Las dos Visitas Generales, de Juan de Mañozca y Zamora, realizada entre 1624 y 1625 y de Galdós de Valencia entre 1629 y 1632, ocasionaron formas de culpa, temor y preocupación social que produjeron una necesidad de expiación colectiva. Evidenciaron prácticas corruptas de las autoridades y los religiosos, quienes debían velar por el orden social; y en vez de ello realizaban actos de simonía, lascivia, lujuria, hurto, robo, blasfemia, abuso de poder, favoritismo, etc. Por ello, es fácil imaginar rumores, tensiones, sudores, temblores corporales, pesadillas y violencias alrededor de los escándalos que involucraban a los mandos civiles, a los religiosos y a la población, durante estos años. Al mismo tiempo, epidemias y desastres naturales fueron percibidos como una pequeña prueba de lo que será el castigo divino durante toda la eternidad; y son vistos como una ocasión para ejercitarse en la virtud.

La historia ejemplar de Hernando de la Cruz lo presenta como un cristiano virtuoso por la práctica de ejercicios espirituales. Mensaje que concuerda con lo que el Infierno debía transmitir. Así se fomentó la redención a través del dolor, el miedo y la culpa.

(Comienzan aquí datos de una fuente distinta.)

/-- On a port that is UP and not encrypting, a frame that fails its checks leaves the frame number awaited, the input
buffer and every delivered packet as they were, and a retry is requested for that number; a whole frame with the
number awaited moves it on by one. On an encrypting port a whole frame whose tag fails is counted in FPT_TAG_FAILS and
asked for again as well. A RETRY_REQUEST for a frame in the retry buffer resends each frame from it on, in order, with
one more resend counted for each, unless one of them has been resent four times, when the port goes down. (R296, R297,
R300, R303) -/
def Obligations.FramesAreTakenInOrderOrRetried : Prop :=
  ∀ (s : State) (p : Nat) (f : Frame), s.Canonical → s.portUp p = true →
    exec (.frameReceive p f) s = .next (s.quiet.receiveFrame p f) ∧
    (s.portCrypt p = false → frameWhole f 2560 = false → (s.port p).discarding = false → (s.port p).retries.length < 64 →
      ∃ t, exec (.frameReceive p f) s = .next t ∧ (t.port p).rxSeq = (s.port p).rxSeq ∧ (t.port p).discarding = true ∧
        (t.port p).inbuf = (s.port p).inbuf ∧ t.rx = s.rx ∧ Out.retryRequest p (s.port p).rxSeq ∈ t.out) ∧
    (s.portCrypt p = false → frameWhole f 2560 = true → frameSeq f = (s.port p).rxSeq →
      ∃ t, exec (.frameReceive p f) s = .next t ∧ (t.port p).rxSeq = ((s.port p).rxSeq + 1) % 4096 ∧
        (t.port p).discarding = false ∧ t.rx = s.rx ∧ t.tasks = s.tasks) ∧
    (∀ k : LinkKeys, s.portCrypt p = true → (s.port p).keys = some k → (s.port p).nextKeys = none →
      frameWhole f 2544 = true → gcmTag k.rxKey (frameNonce k.rxSalt k.rxCount) f.header f.stream ≠ f.tag →
      (s.port p).tagFails.length < 2 → (s.port p).retries.length < 64 →
      ∃ t, exec (.frameReceive p f) s = .next t ∧ t.reg (regFptTagFails p) = (s.reg (regFptTagFails p) + 1) % 2 ^ 64 ∧
        (t.port p).rxSeq = (s.port p).rxSeq ∧ (t.port p).discarding = true ∧ (t.port p).inbuf = (s.port p).inbuf ∧
        t.rx = s.rx ∧ Out.retryRequest p (s.port p).rxSeq ∈ t.out) ∧
    ∀ (fseq i : Nat), ((s.port p).retry.findIdx? fun r => r.1 == fseq) = some i →
      let due := (s.port p).retry.drop i
      ((∀ r ∈ due, r.2.2.2 < 4) → ∃ t, exec (.retryRequest p fseq) s = .next t ∧
        (t.port p).retry = (s.port p).retry.take i ++ due.map (fun r => (r.1, r.2.1, r.2.2.1, r.2.2.2 + 1)) ∧
        (s.portCrypt p = false → t.out = due.map fun r => Out.frame p (s.makeFrame p r.1 r.2.1 r.2.2.1).2) ∧
        t.regs = s.regs) ∧
      ((∃ r ∈ due, 4 ≤ r.2.2.2) → exec (.retryRequest p fseq) s = .next (s.quiet.portDown p))

/-- Once INTERVAL_US has passed, SURVEY_INTERVAL writes a record for each present port in ascending order and starts a
new interval. MESH_FLIT_RESEND counts, notes the link in MSH_LAST_LINK and records the event; the seventeenth of a
link within a microsecond is fatal to the device. (R328, R329, R538, R539) -/
def Obligations.SurveysAndMeshResendsAreRecorded : Prop :=
  ∀ (s : State), s.Canonical →
    (s.sched.surveyAt + 1000 * s.surveyUs ≤ s.time → s.ready = true → s.stopped = false →
      let u := ((List.range 24).filter (portPresent s.variant)).foldl State.surveyPort s.quiet
      exec .surveyInterval s = .next { u with sched := { u.sched with surveyAt := s.time } }) ∧
    ∀ (link : BitVec 16),
      let n := (s.rru.meshResends.filter fun x => decide (s.time < x.2 + 1000) && x.1 == link.toNat).length
      (n < 16 → ∃ t, exec (.meshFlitResend link) s = .next t ∧
        t.reg regMshResends = (s.reg regMshResends + 1) % 2 ^ 64 ∧ t.reg regMshLastLink = 2 ^ 31 + link.toNat ∧
        t.reg (regRruCount 9) = (s.reg (regRruCount 9) + 1) % 2 ^ 64 ∧ t.tasks = s.tasks) ∧
      (16 ≤ n → ∃ t u : State, exec (.meshFlitResend link) s = .next t ∧ u.bit regMshStatus 1 = true ∧
        t = u.deviceStop 0x09 (unitWord (linkDomain link.toNat) link.toNat) link.toNat none)

/-- A packet row takes the first delivered packet of its kind that may be taken, and serves it. LOAD_REQ, STORE,
ATOMIC, REDUCE and the two retries take one that is not ordered, or before which no ordered packet of its source and
channel waits; a STORE on VC3 waits while its exchange is undecided, MDATA while a FANSET of its transfer waits before
it, an XCOUNT until an exchange here can take it or has been aborted under its SIG, a RING packet until this device is
a member of its group or the packet is stale. Without such a packet nothing changes. A load of readable bytes that are
not poisoned injects LOAD_DATA with them; a store of bytes that may be written writes them and is acknowledged; a
reduction that the window does not hold, of fresh constituents and with room, combines its data with the bytes there,
enters the window and is acknowledged to each constituent; a reply with status OK to an outstanding request of a task
that is not parked completes that request. (R309, R332, R338, R339, R340, R342, R345, R349, R354, R355, R372, R390) -/
def Obligations.DeliveredPacketsAreServed : Prop :=
  ∀ (s : State),
    let z := s.quiet
    let rest (p : Pkt) : State := { z with rx := dropFirst p s.rx }
    let first (k : Nat) (ok : Pkt → Bool) (p : Pkt) : Prop := (s.rx.find? fun p => p.kind == k && ok p) = some p
    let takes (k : Nat) (c : Instr) (ok : Pkt → Bool) (serve : State → Pkt → State) : Prop :=
      (∀ p, first k ok p → exec c s = .next (serve (rest p) p)) ∧
      ((∀ p ∈ s.rx, p.kind = k → ok p = false) → exec c s = .next z)
    let before (p : Pkt) : List Pkt := s.rx.takeWhile (· != p)
    let any (_ : Pkt) : Bool := true
    let inOrder (p : Pkt) : Bool := !p.ordered || (before p).all fun q => !(q.ordered && q.src == p.src && q.vc == p.vc)
    let decided (p : Pkt) : Bool := !(p.vc == 3 && (z.xchgOf p).any fun x => !x.decided)
    let answers (c : Instr) (p : Pkt) (kind : Nat) (bs : List Byte) (mem : List Host.Cell) : Prop :=
      ∃ t, exec c s = .next t ∧ t.mem = mem ∧ t.tasks = s.tasks ∧
        (t.inject.getLast?.map fun r => (r.kind, r.group, r.dst, r.txn, r.payload)) = some (kind, 0, p.src, p.txn, bs)
    takes kLoadReq .loadReq inOrder State.serveLoad ∧ takes kLoadData .loadData any State.takeLoadData ∧
    takes kAtomic .atomic inOrder State.serveAtomic ∧ takes kAtomicRetry .atomicRetry inOrder State.serveAtomic ∧
    takes kAtomicReply .atomicReply any State.takeAtomicReply ∧ takes kReduce .reduce inOrder State.serveReduce ∧
    takes kReduceRetry .reduceRetry inOrder State.serveReduce ∧ takes kFanset .fanset any State.serveFanset ∧
    takes kAck .ack any State.takeAck ∧ takes kDrop .drop any State.takeDrop ∧
    takes kContrib .contrib any State.takeContrib ∧ takes kTackUp .tackUp any State.takeContrib ∧
    takes kResult .result any State.takeDown ∧ takes kTackDown .tackDown any State.takeDown ∧
    takes kAbort .abort any State.takeAbort ∧ takes kDone .done any State.serveDone ∧
    takes kClosed .closed any State.serveClosed ∧
    takes kStore .store (fun p => decided p && inOrder p) (fun u p => if p.vc = 3 then u.takeRows p else u.serveStore p) ∧
    takes kMdata .mdata (fun p => (before p).all fun q => !(q.kind == kFanset && q.src == p.src && q.txn == p.txn))
      State.serveMdata ∧
    takes kXcount .xcount (fun p => (z.xchgForCount p).isSome || s.col.xchgs.any fun x => x.aborted != 0 && x.sig == p.sig)
      State.serveXcount ∧
    takes kRing .ring (fun p => s.grpLocal p.group || z.stalePkt p) State.serveRing ∧
    (∀ p, first kLoadReq inOrder p → p.offset < p.total →
      let n := min 4096 (p.total - p.offset)
      s.targetStatus (p.addr + p.offset) n false false = 0 → s.anyPoison (p.addr + p.offset) n = false →
      answers .loadReq p kLoadData (s.rdBytes (p.addr + p.offset) n) s.mem) ∧
    (∀ p, first kStore (fun p => decided p && inOrder p) p → p.vc ≠ 3 → p.offset + p.len ≤ p.total →
      s.targetStatus (p.addr + p.offset) p.len true false = 0 →
      ∃ t, exec .store s = .next t ∧ t.mem = ((rest p).putBytes (p.addr + p.offset) p.payload).mem ∧
        (t.inject.getLast?.map fun r => (r.kind, r.group, r.dst, r.txn)) = some (kAck, 0, p.src, p.txn)) ∧
    (∀ p k c, first k inOrder p → (k = kReduce ∧ c = Instr.reduce ∨ k = kReduceRetry ∧ c = Instr.reduceRetry) →
      let u := if p.count = 0 then rest p else (rest p).addReg regRmePressed p.count
      let a := p.addr + p.offset
      let n := p.redData.length
      p.offset + n ≤ p.total → u.replay? p.src p.txn p.offset = none →
      (∀ d ∈ p.constituents, u.freshKey d.1 d.2 = true) → u.targetStatus a n true true = 0 → u.anyPoison a n = false →
      u.rme.window.length + p.constituents.length ≤ 65536 →
      exec c s = .next ((p.constituents.foldl (fun z d => z.recordReplay d.1 d.2 p.offset 0 0)
        (u.putBytes a (combineBytes p.redOp p.redFmt (u.rdBytes a n) p.redData))).ackAll p 0)) ∧
    (∀ p x, s.xfer? p.txn = some x → s.slotOfXfer x = none → p.group % 16 = 0 →
      let waits (off : Nat) : Prop := (x.reqs.any fun r => r.offset == off && r.reply.isNone) = true
      (first kLoadData any p → p.offset + p.len ≤ p.total → x.kind = kLoadReq → waits p.offset →
        exec .loadData s = .next ((rest p).endReq x p.offset p.payload)) ∧
      (first kAtomicReply any p → x.kind = kAtomic → waits 0 →
        exec .atomicReply s = .next ((rest p).endReq x 0 (p.payload.take 8))) ∧
      (first kAck any p → x.exch = false → x.kind = kStore ∨ x.kind = kReduce → waits p.offset →
        exec .ack s = .next ((rest p).endReq x p.offset [])))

Vivió y murió acompañado de “vecinos principales” de la ciudad, de los miembros de la orden jesuita, de la mercedaria, de las monjas de tres conventos femeninos en los cuales era director espiritual. La imagen del héroe, vencedor del demonio se presenta análoga al cristiano virtuoso que triunfa finalmente en el momento de la muerte. De la Cruz triunfó sobre su vida anterior a haberse convertido en un hermano lego, triunfó sobre sus historias galantes, sus líos de espadas, su vida animada y sobre el homicidio.

Su Infierno, según sus biógrafos, lograba confesiones y conversiones admirables en quienes la miraban. Se describe como muda y eficaz predicadora; famosísima en Quito. El pintor y su pintura en cumplían la misma función. Hernando de la Cruz tenía ganado el cielo, entre otras cosas, gracias a su pintura sobre el infierno, por la particular gloria que representó para el templo en la persuasión de los fieles.

Finalmente, el Barroco americano se desarrolló dentro de una situación colonial, por ello, era de especial importancia regular los comportamientos sociales en para sostener esa situación. Dentro de este marco social, Hernando de la Cruz fue un hermano lego; pintor, profesor de pintura, lector de textos teológicos y jurídicos, confesor y guía espiritual. Su vida no es la de un hermano lego. Tal vez por falta de sacerdotes o tal vez porque aunque carecía de educación era noble, Hernando de la Cruz ejerció algunos oficios de sacerdote.